Canon i-Sensys LBP7660Cdn review

This colour laser’s a good choice if print quality’s important, but it’s rather expensive to run
Written By K.G. Orphanides
Published on 31 March 2012
Our rating
Reviewed price £282 inc VAT

Canon’s i-Sensys LBP7660Cdn is a no-frills workgroup colour laser printer designed to withstand the rigors of an office print group. It has a one-time maximum monthly duty cycle of 60,000 pages, but expect it to cope with a realistic regular yield of around 6,000 pages per month. Unusually, the printer has Gigabit rather than 10/100 Ethernet, but network speed isn’t the bottleneck when it comes to print speeds, so it’ll make no practical difference to the printer’s performance in real terms. It also has an automatic duplexer, a 250-sheet paper tray, a 50-sheet fold-out special media tray, and PCL 5c and PCL 6 page description languages built in.

Canon i-Sensys LBP7660Cdn
Getting the printer set up on our network proved to be a little challenging, although the driver disc is refreshingly free of excess bloatware. Indeed, all that’s on it are the UFR II and PCL printer drivers, as well as a manual. The installer offered to search our network for compatible printers, but even though this process should have been simple, its initial attempt at auto-detection failed. We resolved the issue using the printer’s onboard menu system, setting its IP mode to auto rather than manual, which let it take its address from our DHCP server. With that done, the rest of the installation process went swiftly and smoothly. Resetting the printer’s IP mode was rendered more difficult than it should have been by the poor design of the LBP7660Cdn’s menu system. The directional keys used to navigate the menus double as shortcuts to the menus themselves, which makes navigation a somewhat ambiguous process. We preferred using the printer’s HTML interface, although you’ll have to get it talking to your network before you can access it. The HTML interface simply replicates the onboard menu system, providing options that control networking, and the setting of default paper sizes and feeds. Alternatively, you can manually set the paper size of the pull-down special media tray if you wish to print on items such as envelopes, although you’ll be prompted to do so by the printer’s LCD display when this is required.
Canon i-Sensys LBP7660Cdn
Once sizing issues had been resolved, our envelope was printed smoothly. In fact, the LBP7660Cdn’s print quality makes up for a lot of other issues. The quality of its colour prints is astonishingly good, having bright, accurate tones and smooth gradation, even on challenging areas of subtle shading.
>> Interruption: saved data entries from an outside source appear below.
-- ==== Sys2Proof/Machine/Step.lean ====
section
/-! DEFINITION. One step: the block takes the next input the host has sent and performs it to completion
(spec/00_scope.md R3, R14; spec/30_encoding.md R104). With nothing sent, nothing happens (R242). -/

namespace Sys2Proof.Machine

/-- A command word: decoded, with `J.format` selecting the ENC row (R97), and executed; or illegal (R104). -/
def stepWord (w : CmdWord) (s : State) : Host.Outcome State Fault Refusal :=
  match decode s.job.format w with
  | .ok i => exec i s
  | .error _ => illegalWord s

def step (s : State) : Host.Outcome State Fault Refusal :=
  match s.nextInput with
  | none => .next s
  | some (.command w, t) => stepWord w t
  | some (.hardwareReset, t) => hardwareReset t

/-- The state in which the next step takes this word: it stands first among the host's pending inputs (log 4). -/
def State.withFetchWord (s : State) (nbits w : Nat) : State := s.queueWord (wordOfTable nbits w)

end Sys2Proof.Machine
end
Mono text is also pin-sharp and both colour and mono prints have the trademark glossiness that makes laser prints look so professional. It even has a vivid colour mode for photo prints. It doesn’t change the printer’s enhanced resolution and it doesn’t make your prints any slower. As an example, two 10x8in prints took exactly 25 seconds in both normal and vivid photo modes. In fact, the only noticeable difference is slightly enhanced magenta tones that make pale skin look like someone’s taken a bottle of fake tan to it. Happily, the printer proved to be no slouch in our tests, giving a mono print speed of 13.6ppm and a colour speed of 10.7ppm, while a 10-page colour duplex document printed in one minute and 21 seconds. Print costs aren’t too painful, either, with a page of mixed black and colour printing coming in at 14.9p and a mono page costing 3.2p.

Overall, we found the i-Sensys LBP7660Cdn to be a bit fiddly to set up, and three years’ total cost of ownership adds up to £1,839, making this one of the more expensive colour laser printers to run, but it is pretty quick at printing in colour.